-- ==== Sys2Proof/Machine/Ops.lean ====
section
/-! DEFINITION. The named operations on the state: register writes, raising a fault (R141), ignoring a command in a faulted
state (R142), reset (R170), taking the pins of the next edge (R19). -/

namespace Sys2Proof.Machine

/-- `crc <- v`. -/
def State.setCrc (s : State) (v : Word) : State := { s with crc := v }

/-- `exp <- v`. -/
def State.setExp (s : State) (v : Word) : State := { s with exp := v }

/-- `xcnt <- v`. -/
def State.setXcnt (s : State) (v : Fin 5) : State := { s with xcnt := v }

/-- `vok <- v`. -/
def State.setVok (s : State) (v : Bool) : State := { s with vok := v }

/-- `fault <- c`. -/
def State.setFault (s : State) (c : Cause) : State := { s with fault := c }

/-- The host's coming inputs are `l`. No command does this; taking the pins of an edge and placing a command do. -/
def State.setPort (s : State) (l : List PortInput) : State := { s with port := l }

/-- `raise <cause>`: `fault <- code(<cause>)` and no other register is written (R141). Nothing is saved, no mode changes and
control goes nowhere. -/
def raiseFault (c : Cause) (s : State) : State := s.setFault c

/-- A command is executed only when `fault == 0`; else it is consumed and the state is unchanged (R142). -/
def unlessFaulted (effect : State → State) (s : State) : Host.Outcome State Fault Refusal :=
  .next (if s.fault = .none then effect s else s)

/-- A word that decodes to `RESERVED` raises `ILLEGAL` (R54, R142). -/
def execReserved (s : State) : Host.Outcome State Fault Refusal := unlessFaulted (raiseFault .illegal) s

/-- The registers of a message as `INIT` and reset leave them: everything but `fault` (R22, R101). -/
def clearMessage (s : State) : State :=
  (((s.setCrc crcInit).setExp 0).setXcnt 0).setVok false

/-- Reset: all five registers take their reset values (R22, R170); what the host presents later is untouched. The only way
out of the faulted state (R146). -/
def applyReset (s : State) : State := (clearMessage s).setFault .none

/-- The pins while the host presents nothing: no reset, no valid command (R19). -/
def idlePins : PortInput where
  rst := false
  cmdValid := false
  cmd := 0

/-- The pins of the next edge, and the state with that edge taken off the list. An empty list is a host that presents
nothing (R130; log entry 2). -/
def takeInput (s : State) : PortInput × State :=
  match s.port with
  | [] => (idlePins, s)
  | i :: rest => (i, s.setPort rest)

end Sys2Proof.Machine
end

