-- ==== Sys2Proof/Laws/State.lean ====
section
/-! SUPPORT. One lemma per field per register write, so that no proof unfolds a record update. -/

namespace Sys2Proof.Machine

@[simp] theorem State.setCrc_crc (s : State) (v : Word) : (s.setCrc v).crc = v := rfl
@[simp] theorem State.setCrc_exp (s : State) (v : Word) : (s.setCrc v).exp = s.exp := rfl
@[simp] theorem State.setCrc_xcnt (s : State) (v : Word) : (s.setCrc v).xcnt = s.xcnt := rfl
@[simp] theorem State.setCrc_vok (s : State) (v : Word) : (s.setCrc v).vok = s.vok := rfl
@[simp] theorem State.setCrc_fault (s : State) (v : Word) : (s.setCrc v).fault = s.fault := rfl
@[simp] theorem State.setCrc_port (s : State) (v : Word) : (s.setCrc v).port = s.port := rfl

@[simp] theorem State.setExp_crc (s : State) (v : Word) : (s.setExp v).crc = s.crc := rfl
@[simp] theorem State.setExp_exp (s : State) (v : Word) : (s.setExp v).exp = v := rfl
@[simp] theorem State.setExp_xcnt (s : State) (v : Word) : (s.setExp v).xcnt = s.xcnt := rfl
@[simp] theorem State.setExp_vok (s : State) (v : Word) : (s.setExp v).vok = s.vok := rfl
@[simp] theorem State.setExp_fault (s : State) (v : Word) : (s.setExp v).fault = s.fault := rfl
@[simp] theorem State.setExp_port (s : State) (v : Word) : (s.setExp v).port = s.port := rfl

@[simp] theorem State.setXcnt_crc (s : State) (v : Fin 5) : (s.setXcnt v).crc = s.crc := rfl
@[simp] theorem State.setXcnt_exp (s : State) (v : Fin 5) : (s.setXcnt v).exp = s.exp := rfl
@[simp] theorem State.setXcnt_xcnt (s : State) (v : Fin 5) : (s.setXcnt v).xcnt = v := rfl
@[simp] theorem State.setXcnt_vok (s : State) (v : Fin 5) : (s.setXcnt v).vok = s.vok := rfl
@[simp] theorem State.setXcnt_fault (s : State) (v : Fin 5) : (s.setXcnt v).fault = s.fault := rfl
@[simp] theorem State.setXcnt_port (s : State) (v : Fin 5) : (s.setXcnt v).port = s.port := rfl

@[simp] theorem State.setVok_crc (s : State) (v : Bool) : (s.setVok v).crc = s.crc := rfl
@[simp] theorem State.setVok_exp (s : State) (v : Bool) : (s.setVok v).exp = s.exp := rfl
@[simp] theorem State.setVok_xcnt (s : State) (v : Bool) : (s.setVok v).xcnt = s.xcnt := rfl
@[simp] theorem State.setVok_vok (s : State) (v : Bool) : (s.setVok v).vok = v := rfl
@[simp] theorem State.setVok_fault (s : State) (v : Bool) : (s.setVok v).fault = s.fault := rfl
@[simp] theorem State.setVok_port (s : State) (v : Bool) : (s.setVok v).port = s.port := rfl

@[simp] theorem State.setFault_crc (s : State) (v : Cause) : (s.setFault v).crc = s.crc := rfl
@[simp] theorem State.setFault_exp (s : State) (v : Cause) : (s.setFault v).exp = s.exp := rfl
@[simp] theorem State.setFault_xcnt (s : State) (v : Cause) : (s.setFault v).xcnt = s.xcnt := rfl
@[simp] theorem State.setFault_vok (s : State) (v : Cause) : (s.setFault v).vok = s.vok := rfl
@[simp] theorem State.setFault_fault (s : State) (v : Cause) : (s.setFault v).fault = v := rfl
@[simp] theorem State.setFault_port (s : State) (v : Cause) : (s.setFault v).port = s.port := rfl

@[simp] theorem State.setPort_crc (s : State) (v : List PortInput) : (s.setPort v).crc = s.crc := rfl
@[simp] theorem State.setPort_exp (s : State) (v : List PortInput) : (s.setPort v).exp = s.exp := rfl
@[simp] theorem State.setPort_xcnt (s : State) (v : List PortInput) : (s.setPort v).xcnt = s.xcnt := rfl
@[simp] theorem State.setPort_vok (s : State) (v : List PortInput) : (s.setPort v).vok = s.vok := rfl
@[simp] theorem State.setPort_fault (s : State) (v : List PortInput) : (s.setPort v).fault = s.fault := rfl
@[simp] theorem State.setPort_port (s : State) (v : List PortInput) : (s.setPort v).port = v := rfl

/-- Two states with the same registers and the same coming inputs are equal. -/
theorem State.ext_fields {s t : State} (hcrc : s.crc = t.crc) (hexp : s.exp = t.exp) (hxcnt : s.xcnt = t.xcnt)
    (hvok : s.vok = t.vok) (hfault : s.fault = t.fault) (hport : s.port = t.port) : s = t := by
  cases s; cases t; simp_all

end Sys2Proof.Machine
end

····················

WORK TO BE COMPLETED » Here the output must be the lines above from the line with "(s.setExp v).xcnt = s.xcnt := rfl" to the line with "(s.setPort v).exp = s.exp := rfl", both included, duplicated word for word and nothing else.

RESULT OF THE EXERCISE »
@[simp] theorem State.setExp_xcnt (s : State) (v : Word) : (s.setExp v).xcnt = s.xcnt := rfl
@[simp] theorem State.setExp_vok (s : State) (v : Word) : (s.setExp v).vok = s.vok := rfl
@[simp] theorem State.setExp_fault (s : State) (v : Word) : (s.setExp v).fault = s.fault := rfl
@[simp] theorem State.setExp_port (s : State) (v : Word) : (s.setExp v).port = s.port := rfl

@[simp] theorem State.setXcnt_crc (s : State) (v : Fin 5) : (s.setXcnt v).crc = s.crc := rfl
@[simp] theorem State.setXcnt_exp (s : State) (v : Fin 5) : (s.setXcnt v).exp = s.exp := rfl
@[simp] theorem State.setXcnt_xcnt (s : State) (v : Fin 5) : (s.setXcnt v).xcnt = v := rfl
@[simp] theorem State.setXcnt_vok (s : State) (v : Fin 5) : (s.setXcnt v).vok = s.vok := rfl
@[simp] theorem State.setXcnt_fault (s : State) (v : Fin 5) : (s.setXcnt v).fault = s.fault := rfl
@[simp] theorem State.setXcnt_port (s : State) (v : Fin 5) : (s.setXcnt v).port = s.port := rfl

@[simp] theorem State.setVok_crc (s : State) (v : Bool) : (s.setVok v).crc = s.crc := rfl
@[simp] theorem State.setVok_exp (s : State) (v : Bool) : (s.setVok v).exp = s.exp := rfl
@[simp] theorem State.setVok_xcnt (s : State) (v : Bool) : (s.setVok v).xcnt = s.xcnt := rfl
@[simp] theorem State.setVok_vok (s : State) (v : Bool) : (s.setVok v).vok = v := rfl
@[simp] theorem State.setVok_fault (s : State) (v : Bool) : (s.setVok v).fault = s.fault := rfl
@[simp] theorem State.setVok_port (s : State) (v : Bool) : (s.setVok v).port = s.port := rfl

@[simp] theorem State.setFault_crc (s : State) (v : Cause) : (s.setFault v).crc = s.crc := rfl
@[simp] theorem State.setFault_exp (s : State) (v : Cause) : (s.setFault v).exp = s.exp := rfl
@[simp] theorem State.setFault_xcnt (s : State) (v : Cause) : (s.setFault v).xcnt = s.xcnt := rfl
@[simp] theorem State.setFault_vok (s : State) (v : Cause) : (s.setFault v).vok = s.vok := rfl
@[simp] theorem State.setFault_fault (s : State) (v : Cause) : (s.setFault v).fault = v := rfl
@[simp] theorem State.setFault_port (s : State) (v : Cause) : (s.setFault v).port = s.port := rfl

@[simp] theorem State.setPort_crc (s : State) (v : List PortInput) : (s.setPort v).crc = s.crc := rfl
@[simp] theorem State.setPort_exp (s : State) (v : List PortInput) : (s.setPort v).exp = s.exp := rfl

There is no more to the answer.